Eine vom Wissenschaftlichen Dienst des Europäischen Parlaments (EPRS) im März 2020 veröffentlichte Studie bietet einen faszinierenden Einblick in die demografischen Perspektiven in der Europäischen Union und dem Rest der Welt. Der Bericht analysiert den Einfluss der Demografie auf eine Reihe unterschiedlichster Bereiche wie Wirtschaft, Arbeitsmarkt, Renten, Gesundheit, Umwelt und Ernährung. Im EU-Kontext ist es interessant, wie die Daten über die Balkanländer oft in Kontrast mit denen der Mitgliedstaaten stehen.
Langsames Wachstum und eine alternde Bevölkerung: Das sind die großen Trends, die sich in Europa abzeichnen. Von 1960 bis 2019 wuchs die Gesamtbevölkerung in den aktuellen EU-Mitgliedsstaaten von 406,7 Millionen auf 513,5 Millionen. Für die folgenden Jahrzehnte aber wird eine Trendwende erwartet (Rückgang von 524,7 Millionen im Jahr 2040 auf 504,5 Millionen im Jahr 2080). Die europäische Perspektive steht absolut im Gegensatz zu dem weltweit konstanten und intensiven Wachstum. Die Weltbevölkerung, die im Jahr 1960 rund 3 Milliarden Menschen zählte, soll bis zum Jahr 2057 auf 10 Milliarden wachsen.
Das Alterungsproblem
Die Alterung der europäischen Bevölkerung stellt für alle Mitgliedstaaten ein Problem dar. Im Jahre 2001 kamen auf jeden älteren Menschen vier Erwerbstätige, während für das Jahr 2050 nur noch zwei Erwerbstätige für eine Person über 65 Jahre kommen werden. Im Jahr 2070 wird das Durschnittsalter in Kroatien 52,6 Jahre erreichen, das Höchste in Europa.
Die Alterung der Bevölkerung hängt von zwei Hauptfaktoren ab: Einer steigenden Lebenserwartung und einer ständig abnehmenden Geburtenrate. Den Daten zufolge beträgt die derzeitige Lebenserwartung in Europa 82,6 Jahre für Frauen und 77,1 Jahre für Männer. Anfang der 1960er Jahre lagen diese Zahlen bei 72 bzw. 67. Bezüglich der Geburtenrate, so hatte jede Frau bis 1970 durchschnittlich 2,1 Kinder, heute beträgt diese Zahl 1,6.

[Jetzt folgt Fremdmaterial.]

/-- R91: a code or a range of R88 is broken, or a field that does not apply is not 0. -/
def pduInvalid (e : PduEntry) : Bool :=
  let bus := pduBus e
  let tx := pduTx e
  let fmt := pduFormat e
  let len := pduLen e
  decide (busChans bus tx ≤ pduChan e) ||
  (if bus = 0 then decide (2 < fmt) else fmt != 0) ||
  len == 0 || decide (2048 < len) || (tx && bus == 2 && decide (len < 60)) ||
  e.w1 / 2 ^ idBits bus fmt tx != 0 ||
  (if tx then
    pduSafety e || decide (3 < pduTrig e) ||
    (if pduCycle e = 0 then pduOffset e != 0 else decide (pduCycle e ≤ pduOffset e)) ||
    (if bus = 0 then
      bitsOf e.w2 12 4 != 0 || !canLen fmt len || (bitOf e.w6 17 && fmt != 1) ||
      (fmt != 2 && (e.w3 != 0 || bitsOf e.w6 0 17 != 0))
    else if bus = 1 then
      bitsOf e.w2 12 20 != 0 || e.w3 != 0 || decide (8 < len) || e.w6 / 4 != 0 || bitOf e.w6 0
    else if bus = 2 then bitsOf e.w2 12 20 != 0 || e.w3 != 0 || e.w6 / 2 ^ 10 != 0
    else bitsOf e.w2 12 20 != 0 || e.w3 != 0 || e.w6 != 0)
  else
    decide (16384 < pduCount e) || pduTrig e != 0 || e.w5 != 0 ||
    (if bus = 2 then e.w6 / 2 ^ 16 != 0 else e.w6 != 0))

/-- R89: a valid receive PDU other than i has the triple of e. -/
def Dev.pduDuplicate (d : Dev) (i : Nat) (e : PduEntry) : Bool :=
  d.gv.pdu.any (fun x => x.1 != i && pduIsRx x.2 && pduBus x.2 == pduBus e &&
    pduChan x.2 == pduChan e && x.2.w1 == e.w1)

/-- R89: the receive PDU of a triple. -/
def Dev.rxPdu (d : Dev) (bus chan id : Nat) : Option Nat :=
  (d.gv.pdu.find? (fun x => pduIsRx x.2 && pduBus x.2 == bus && pduChan x.2 == chan &&
    x.2.w1 == id)).map (fun x => x.1)

/-- R91: image cells of a length. -/
def imageCells (len : Nat) : Nat := (len + 255) / 256

/-! ## Destination queues (R99, R104) -/

/-- R99: the destination of a transmit PDU, numbered as `GvSt.queues`. -/
def pduDest (e : PduEntry) : Nat :=
  if pduBus e = 0 then pduChan e
  else if pduBus e = 1 then 64 + pduChan e
  else if pduBus e = 2 then 80
  else 81 + pduChan e

def Dev.queue (d : Dev) (k : Nat) : List GvItem := tget d.gv.queues k
def Dev.setQueue (d : Dev) (k : Nat) (q : List GvItem) : Dev :=
  { d with gv := { d.gv with queues := tset d.gv.queues k q } }

/-- R99: a transmit PDU is triggered: pending, or absorbed. -/
def Dev.trigger (d : Dev) (i : Nat) : Dev :=
  let e := d.pdu i
  if !pduIsTx e then d
  else if e.pending then
    (d.modPdu i (fun e => { e with coalesced := satAdd 16 e.coalesced 1 })).bump F.GV_COALESCED_COUNT
  else
    let k := pduDest e
    (d.modPdu i (fun e => { e with pending := true })).setQueue k (d.queue k ++ [.pdu i])

/-- R91: a PDU leaves every destination queue. -/
def Dev.dropPending (d : Dev) (i : Nat) : Dev :=
  { d with gv := { d.gv with
      queues := d.gv.queues.filterMap (fun x =>
        let q := x.2.filter (fun it => it != .pdu i)
        if q = [] then none else some (x.1, q)) } }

Allgemeinen betrachtet altert die Weltbevölkerung. Die Zahl der Menschen über 65 wird von 612 Millionen im Jahr 2015 auf mehr als 1,5 Milliarden im Jahr 2050 steigen. Ein ganzer Kontinent entzieht sich jedoch diesem Trend. Laut den Statistiken wird jeder vierte Mensch im erwerbsfähigen Alter im Jahr 2050 aus Afrika stammen. In diesem Szenario wird die Rolle der Migration in den Vordergrund rücken. Es ist zwar richtig, dass die Migration die demografischen Aussichten in Europa nicht allein radikal verändern kann, sie kann aber durchaus einen Einfluss auf die Zahl der Einwohner und auf die Alterungsrate haben. Und langfristig wird sie die Geburtenraten und die Lebenserwartung in der gesamten EU beeinflussen.
Stadt und Land
Mit Blick auf Südosteuropa wird sich in Bulgarien, Kroatien und Griechenland eine seltsame Situation deutlich. Starke demografische Unterschiede trennen die urbanen Zentren von den ländlichen Gebieten. Dieses Phänomen ist typisch für diese Länder. Die Entvölkerung der ländlichen Gebiete ist hauptsächlich auf die EU-interne Migration zurückzuführen. Viele wandern aus, weil sie Arbeit suchen, und weil sie sich dadurch Karrierechancen und bessere wirtschaftliche Perspektiven erhoffen. Einem ESPON-Bericht zufolge wird die Bevölkerung in den städtischen Gebieten Europas bis 2050 um 24 Millionen Menschen zunehmen und wird etwa die Hälfte aller Einwohner der EU ausmachen. Die Bevölkerung in den ländlichen Regionen wird um 8 Millionen abnehmen.
In den oben erwähnten Ländern ist das Risiko von Ausgrenzung und Armut das höchste in Europa, aber auch der Teufelskreis des Bevölkerungsrückgangs, der immer mehr Menschen dazu treibt, auszuwandern. Ländliche Gebiete und Aktivitäten sind für die europäische Wirtschaft und deren Gesellschaft jedoch nach wie von großer Bedeutung, zum Beispiel die Umwelt, die Suche nach einem nachhaltigen Lebensstil und die wachsende Nachfrage in den Bereichen Ökotourismus und Kreislaufwirtschaft.